> **TASK DESCRIPTION**: How do the lines below between the ones holding "p).status = s.status := rfl" and "p).res = s.res := rfl", inclusive, read? Give them again exactly, with no other lines.

> **GIVEN DATA**:
__________________________________________________
-- ==== Sys2Proof/Laws/State.lean ====
section
/-!
SUPPORT. One lemma per field per named update of the state: what the update leaves in the field.
-/

namespace Sys2Proof.Machine

variable (s : State)

@[simp] theorem State.setIn_inReg (bytes : List Byte) : (s.setIn bytes).inReg = bytes := rfl
@[simp] theorem State.setIn_inWritten (bytes : List Byte) : (s.setIn bytes).inWritten = true := rfl
@[simp] theorem State.setIn_pkt (bytes : List Byte) : (s.setIn bytes).pkt = s.pkt := rfl
@[simp] theorem State.setIn_pktWritten (bytes : List Byte) : (s.setIn bytes).pktWritten = s.pktWritten := rfl
@[simp] theorem State.setIn_status (bytes : List Byte) : (s.setIn bytes).status = s.status := rfl
@[simp] theorem State.setIn_crcOut (bytes : List Byte) : (s.setIn bytes).crcOut = s.crcOut := rfl
@[simp] theorem State.setIn_out (bytes : List Byte) : (s.setIn bytes).out = s.out := rfl
@[simp] theorem State.setIn_res (bytes : List Byte) : (s.setIn bytes).res = s.res := rfl
@[simp] theorem State.setIn_faulted (bytes : List Byte) : (s.setIn bytes).faulted = s.faulted := rfl
@[simp] theorem State.setIn_refused (bytes : List Byte) : (s.setIn bytes).refused = s.refused := rfl
@[simp] theorem State.setIn_pending (bytes : List Byte) : (s.setIn bytes).pending = s.pending := rfl
@[simp] theorem State.setIn_reads (bytes : List Byte) : (s.setIn bytes).reads = s.reads := rfl

@[simp] theorem State.setPkt_inReg (p : PktReg) : (s.setPkt p).inReg = s.inReg := rfl
@[simp] theorem State.setPkt_inWritten (p : PktReg) : (s.setPkt p).inWritten = s.inWritten := rfl
@[simp] theorem State.setPkt_pkt (p : PktReg) : (s.setPkt p).pkt = p := rfl
@[simp] theorem State.setPkt_pktWritten (p : PktReg) : (s.setPkt p).pktWritten = true := rfl
@[simp] theorem State.setPkt_status (p : PktReg) : (s.setPkt p).status = s.status := rfl
@[simp] theorem State.setPkt_crcOut (p : PktReg) : (s.setPkt p).crcOut = s.crcOut := rfl
@[simp] theorem State.setPkt_out (p : PktReg) : (s.setPkt p).out = s.out := rfl
@[simp] theorem State.setPkt_res (p : PktReg) : (s.setPkt p).res = s.res := rfl
@[simp] theorem State.setPkt_faulted (p : PktReg) : (s.setPkt p).faulted = s.faulted := rfl
@[simp] theorem State.setPkt_refused (p : PktReg) : (s.setPkt p).refused = s.refused := rfl
@[simp] theorem State.setPkt_pending (p : PktReg) : (s.setPkt p).pending = s.pending := rfl
@[simp] theorem State.setPkt_reads (p : PktReg) : (s.setPkt p).reads = s.reads := rfl

@[simp] theorem State.setStatus_inReg (k : Status) : (s.setStatus k).inReg = s.inReg := rfl
@[simp] theorem State.setStatus_inWritten (k : Status) : (s.setStatus k).inWritten = s.inWritten := rfl
@[simp] theorem State.setStatus_pkt (k : Status) : (s.setStatus k).pkt = s.pkt := rfl
@[simp] theorem State.setStatus_pktWritten (k : Status) : (s.setStatus k).pktWritten = s.pktWritten := rfl
@[simp] theorem State.setStatus_status (k : Status) : (s.setStatus k).status = statusCode k := rfl
@[simp] theorem State.setStatus_crcOut (k : Status) : (s.setStatus k).crcOut = s.crcOut := rfl
@[simp] theorem State.setStatus_out (k : Status) : (s.setStatus k).out = s.out := rfl
@[simp] theorem State.setStatus_res (k : Status) : (s.setStatus k).res = s.res := rfl
@[simp] theorem State.setStatus_faulted (k : Status) : (s.setStatus k).faulted = s.faulted := rfl
@[simp] theorem State.setStatus_refused (k : Status) : (s.setStatus k).refused = s.refused := rfl
@[simp] theorem State.setStatus_pending (k : Status) : (s.setStatus k).pending = s.pending := rfl
@[simp] theorem State.setStatus_reads (k : Status) : (s.setStatus k).reads = s.reads := rfl

@[simp] theorem State.setCrcOut_inReg (c : Byte) : (s.setCrcOut c).inReg = s.inReg := rfl
@[simp] theorem State.setCrcOut_inWritten (c : Byte) : (s.setCrcOut c).inWritten = s.inWritten := rfl
@[simp] theorem State.setCrcOut_pkt (c : Byte) : (s.setCrcOut c).pkt = s.pkt := rfl
@[simp] theorem State.setCrcOut_pktWritten (c : Byte) : (s.setCrcOut c).pktWritten = s.pktWritten := rfl
@[simp] theorem State.setCrcOut_status (c : Byte) : (s.setCrcOut c).status = s.status := rfl
@[simp] theorem State.setCrcOut_crcOut (c : Byte) : (s.setCrcOut c).crcOut = c := rfl
@[simp] theorem State.setCrcOut_out (c : Byte) : (s.setCrcOut c).out = s.out := rfl
@[simp] theorem State.setCrcOut_res (c : Byte) : (s.setCrcOut c).res = s.res := rfl
@[simp] theorem State.setCrcOut_faulted (c : Byte) : (s.setCrcOut c).faulted = s.faulted := rfl
@[simp] theorem State.setCrcOut_refused (c : Byte) : (s.setCrcOut c).refused = s.refused := rfl
@[simp] theorem State.setCrcOut_pending (c : Byte) : (s.setCrcOut c).pending = s.pending := rfl
@[simp] theorem State.setCrcOut_reads (c : Byte) : (s.setCrcOut c).reads = s.reads := rfl

@[simp] theorem State.setOut_inReg (r : List Byte) : (s.setOut r).inReg = s.inReg := rfl
@[simp] theorem State.setOut_inWritten (r : List Byte) : (s.setOut r).inWritten = s.inWritten := rfl
@[simp] theorem State.setOut_pkt (r : List Byte) : (s.setOut r).pkt = s.pkt := rfl
@[simp] theorem State.setOut_pktWritten (r : List Byte) : (s.setOut r).pktWritten = s.pktWritten := rfl
@[simp] theorem State.setOut_status (r : List Byte) : (s.setOut r).status = s.status := rfl
@[simp] theorem State.setOut_crcOut (r : List Byte) : (s.setOut r).crcOut = s.crcOut := rfl
@[simp] theorem State.setOut_out (r : List Byte) : (s.setOut r).out = r := rfl
@[simp] theorem State.setOut_res (r : List Byte) : (s.setOut r).res = s.res := rfl
@[simp] theorem State.setOut_faulted (r : List Byte) : (s.setOut r).faulted = s.faulted := rfl
@[simp] theorem State.setOut_refused (r : List Byte) : (s.setOut r).refused = s.refused := rfl
@[simp] theorem State.setOut_pending (r : List Byte) : (s.setOut r).pending = s.pending := rfl
@[simp] theorem State.setOut_reads (r : List Byte) : (s.setOut r).reads = s.reads := rfl

@[simp] theorem State.setRes_inReg (r : ResReg) : (s.setRes r).inReg = s.inReg := rfl
@[simp] theorem State.setRes_inWritten (r : ResReg) : (s.setRes r).inWritten = s.inWritten := rfl
@[simp] theorem State.setRes_pkt (r : ResReg) : (s.setRes r).pkt = s.pkt := rfl
@[simp] theorem State.setRes_pktWritten (r : ResReg) : (s.setRes r).pktWritten = s.pktWritten := rfl
@[simp] theorem State.setRes_status (r : ResReg) : (s.setRes r).status = s.status := rfl
@[simp] theorem State.setRes_crcOut (r : ResReg) : (s.setRes r).crcOut = s.crcOut := rfl
@[simp] theorem State.setRes_out (r : ResReg) : (s.setRes r).out = s.out := rfl
@[simp] theorem State.setRes_res (r : ResReg) : (s.setRes r).res = r := rfl
@[simp] theorem State.setRes_faulted (r : ResReg) : (s.setRes r).faulted = s.faulted := rfl
@[simp] theorem State.setRes_refused (r : ResReg) : (s.setRes r).refused = s.refused := rfl
@[simp] theorem State.setRes_pending (r : ResReg) : (s.setRes r).pending = s.pending := rfl
@[simp] theorem State.setRes_reads (r : ResReg) : (s.setRes r).reads = s.reads := rfl

@[simp] theorem State.clearResults_inReg : (s.clearResults).inReg = s.inReg := rfl
@[simp] theorem State.clearResults_inWritten : (s.clearResults).inWritten = s.inWritten := rfl
@[simp] theorem State.clearResults_pkt : (s.clearResults).pkt = s.pkt := rfl
@[simp] theorem State.clearResults_pktWritten : (s.clearResults).pktWritten = s.pktWritten := rfl
@[simp] theorem State.clearResults_status : (s.clearResults).status = s.status := rfl
@[simp] theorem State.clearResults_crcOut : (s.clearResults).crcOut = 0x00 := rfl
@[simp] theorem State.clearResults_out : (s.clearResults).out = [] := rfl
@[simp] theorem State.clearResults_res : (s.clearResults).res = ResReg.zero := rfl
@[simp] theorem State.clearResults_faulted : (s.clearResults).faulted = s.faulted := rfl
@[simp] theorem State.clearResults_refused : (s.clearResults).refused = s.refused := rfl
@[simp] theorem State.clearResults_pending : (s.clearResults).pending = s.pending := rfl
@[simp] theorem State.clearResults_reads : (s.clearResults).reads = s.reads := rfl

@[simp] theorem State.markFault_inReg (f : Fault) : (s.markFault f).inReg = s.inReg := rfl
@[simp] theorem State.markFault_inWritten (f : Fault) : (s.markFault f).inWritten = s.inWritten := rfl
@[simp] theorem State.markFault_pkt (f : Fault) : (s.markFault f).pkt = s.pkt := rfl
@[simp] theorem State.markFault_pktWritten (f : Fault) : (s.markFault f).pktWritten = s.pktWritten := rfl
@[simp] theorem State.markFault_status (f : Fault) : (s.markFault f).status = s.status := rfl
@[simp] theorem State.markFault_crcOut (f : Fault) : (s.markFault f).crcOut = s.crcOut := rfl
@[simp] theorem State.markFault_out (f : Fault) : (s.markFault f).out = s.out := rfl
@[simp] theorem State.markFault_res (f : Fault) : (s.markFault f).res = s.res := rfl
@[simp] theorem State.markFault_faulted (f : Fault) : (s.markFault f).faulted = some f := rfl
@[simp] theorem State.markFault_refused (f : Fault) : (s.markFault f).refused = s.refused := rfl
@[simp] theorem State.markFault_pending (f : Fault) : (s.markFault f).pending = s.pending := rfl
@[simp] theorem State.markFault_reads (f : Fault) : (s.markFault f).reads = s.reads := rfl

@[simp] theorem State.markRefused_inReg (r : Refusal) : (s.markRefused r).inReg = s.inReg := rfl
@[simp] theorem State.markRefused_inWritten (r : Refusal) : (s.markRefused r).inWritten = s.inWritten := rfl
@[simp] theorem State.markRefused_pkt (r : Refusal) : (s.markRefused r).pkt = s.pkt := rfl
@[simp] theorem State.markRefused_pktWritten (r : Refusal) : (s.markRefused r).pktWritten = s.pktWritten := rfl
@[simp] theorem State.markRefused_status (r : Refusal) : (s.markRefused r).status = s.status := rfl
@[simp] theorem State.markRefused_crcOut (r : Refusal) : (s.markRefused r).crcOut = s.crcOut := rfl
@[simp] theorem State.markRefused_out (r : Refusal) : (s.markRefused r).out = s.out := rfl
@[simp] theorem State.markRefused_res (r : Refusal) : (s.markRefused r).res = s.res := rfl
@[simp] theorem State.markRefused_faulted (r : Refusal) : (s.markRefused r).faulted = s.faulted := rfl
@[simp] theorem State.markRefused_refused (r : Refusal) : (s.markRefused r).refused = some r := rfl
@[simp] theorem State.markRefused_pending (r : Refusal) : (s.markRefused r).pending = s.pending := rfl
@[simp] theorem State.markRefused_reads (r : Refusal) : (s.markRefused r).reads = s.reads := rfl

@[simp] theorem State.logRead_inReg (v : ReadValue) : (s.logRead v).inReg = s.inReg := rfl
@[simp] theorem State.logRead_inWritten (v : ReadValue) : (s.logRead v).inWritten = s.inWritten := rfl
@[simp] theorem State.logRead_pkt (v : ReadValue) : (s.logRead v).pkt = s.pkt := rfl
@[simp] theorem State.logRead_pktWritten (v : ReadValue) : (s.logRead v).pktWritten = s.pktWritten := rfl
@[simp] theorem State.logRead_status (v : ReadValue) : (s.logRead v).status = s.status := rfl
@[simp] theorem State.logRead_crcOut (v : ReadValue) : (s.logRead v).crcOut = s.crcOut := rfl
@[simp] theorem State.logRead_out (v : ReadValue) : (s.logRead v).out = s.out := rfl
@[simp] theorem State.logRead_res (v : ReadValue) : (s.logRead v).res = s.res := rfl
@[simp] theorem State.logRead_faulted (v : ReadValue) : (s.logRead v).faulted = s.faulted := rfl
@[simp] theorem State.logRead_refused (v : ReadValue) : (s.logRead v).refused = s.refused := rfl
@[simp] theorem State.logRead_pending (v : ReadValue) : (s.logRead v).pending = s.pending := rfl
@[simp] theorem State.logRead_reads (v : ReadValue) : (s.logRead v).reads = s.reads ++ [v] := rfl

@[simp] theorem State.setPending_inReg (ls : List Line) : (s.setPending ls).inReg = s.inReg := rfl
@[simp] theorem State.setPending_inWritten (ls : List Line) : (s.setPending ls).inWritten = s.inWritten := rfl
@[simp] theorem State.setPending_pkt (ls : List Line) : (s.setPending ls).pkt = s.pkt := rfl
@[simp] theorem State.setPending_pktWritten (ls : List Line) : (s.setPending ls).pktWritten = s.pktWritten := rfl
@[simp] theorem State.setPending_status (ls : List Line) : (s.setPending ls).status = s.status := rfl
@[simp] theorem State.setPending_crcOut (ls : List Line) : (s.setPending ls).crcOut = s.crcOut := rfl
@[simp] theorem State.setPending_out (ls : List Line) : (s.setPending ls).out = s.out := rfl
@[simp] theorem State.setPending_res (ls : List Line) : (s.setPending ls).res = s.res := rfl
@[simp] theorem State.setPending_faulted (ls : List Line) : (s.setPending ls).faulted = s.faulted := rfl
@[simp] theorem State.setPending_refused (ls : List Line) : (s.setPending ls).refused = s.refused := rfl
@[simp] theorem State.setPending_pending (ls : List Line) : (s.setPending ls).pending = ls := rfl
@[simp] theorem State.setPending_reads (ls : List Line) : (s.setPending ls).reads = s.reads := rfl

@[simp] theorem State.resetRegisters_inReg : (s.resetRegisters).inReg = [] := rfl
@[simp] theorem State.resetRegisters_inWritten : (s.resetRegisters).inWritten = false := rfl
@[simp] theorem State.resetRegisters_pkt : (s.resetRegisters).pkt = PktReg.zero := rfl
@[simp] theorem State.resetRegisters_pktWritten : (s.resetRegisters).pktWritten = false := rfl
@[simp] theorem State.resetRegisters_status : (s.resetRegisters).status = statusCode .none := rfl
@[simp] theorem State.resetRegisters_crcOut : (s.resetRegisters).crcOut = 0x00 := rfl
@[simp] theorem State.resetRegisters_out : (s.resetRegisters).out = [] := rfl
@[simp] theorem State.resetRegisters_res : (s.resetRegisters).res = ResReg.zero := rfl
@[simp] theorem State.resetRegisters_faulted : (s.resetRegisters).faulted = s.faulted := rfl
@[simp] theorem State.resetRegisters_refused : (s.resetRegisters).refused = s.refused := rfl
@[simp] theorem State.resetRegisters_pending : (s.resetRegisters).pending = s.pending := rfl
@[simp] theorem State.resetRegisters_reads : (s.resetRegisters).reads = s.reads := rfl

@[simp] theorem ResReg.zero_addrP : ResReg.zero.addrP = false := rfl
@[simp] theorem ResReg.zero_addr : ResReg.zero.addr = 0 := rfl
@[simp] theorem ResReg.zero_cmd : ResReg.zero.cmd = 0 := rfl
@[simp] theorem ResReg.zero_dataP : ResReg.zero.dataP = false := rfl

@[simp] theorem PktReg.zero_addrP : PktReg.zero.addrP = false := rfl
@[simp] theorem PktReg.zero_addr : PktReg.zero.addr = 0 := rfl
@[simp] theorem PktReg.zero_cmd : PktReg.zero.cmd = 0 := rfl
@[simp] theorem PktReg.zero_dataP : PktReg.zero.dataP = false := rfl
@[simp] theorem PktReg.zero_data : PktReg.zero.data = [] := rfl

/-- `fail` writes STATUS alone. -/
@[simp] theorem State.fail_eq (k : Status) : s.fail k = s.setStatus k := rfl

/-- A reserved word's effect is the clearing and one status. -/
@[simp] theorem State.badOp_eq : s.badOp = s.clearResults.setStatus .badOp := rfl

end Sys2Proof.Machine
end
__________________________________________________
> **EXERCISE RESPONSE**:
@[simp] theorem State.setPkt_status (p : PktReg) : (s.setPkt p).status = s.status := rfl
@[simp] theorem State.setPkt_crcOut (p : PktReg) : (s.setPkt p).crcOut = s.crcOut := rfl
@[simp] theorem State.setPkt_out (p : PktReg) : (s.setPkt p).out = s.out := rfl
@[simp] theorem State.setPkt_res (p : PktReg) : (s.setPkt p).res = s.res := rfl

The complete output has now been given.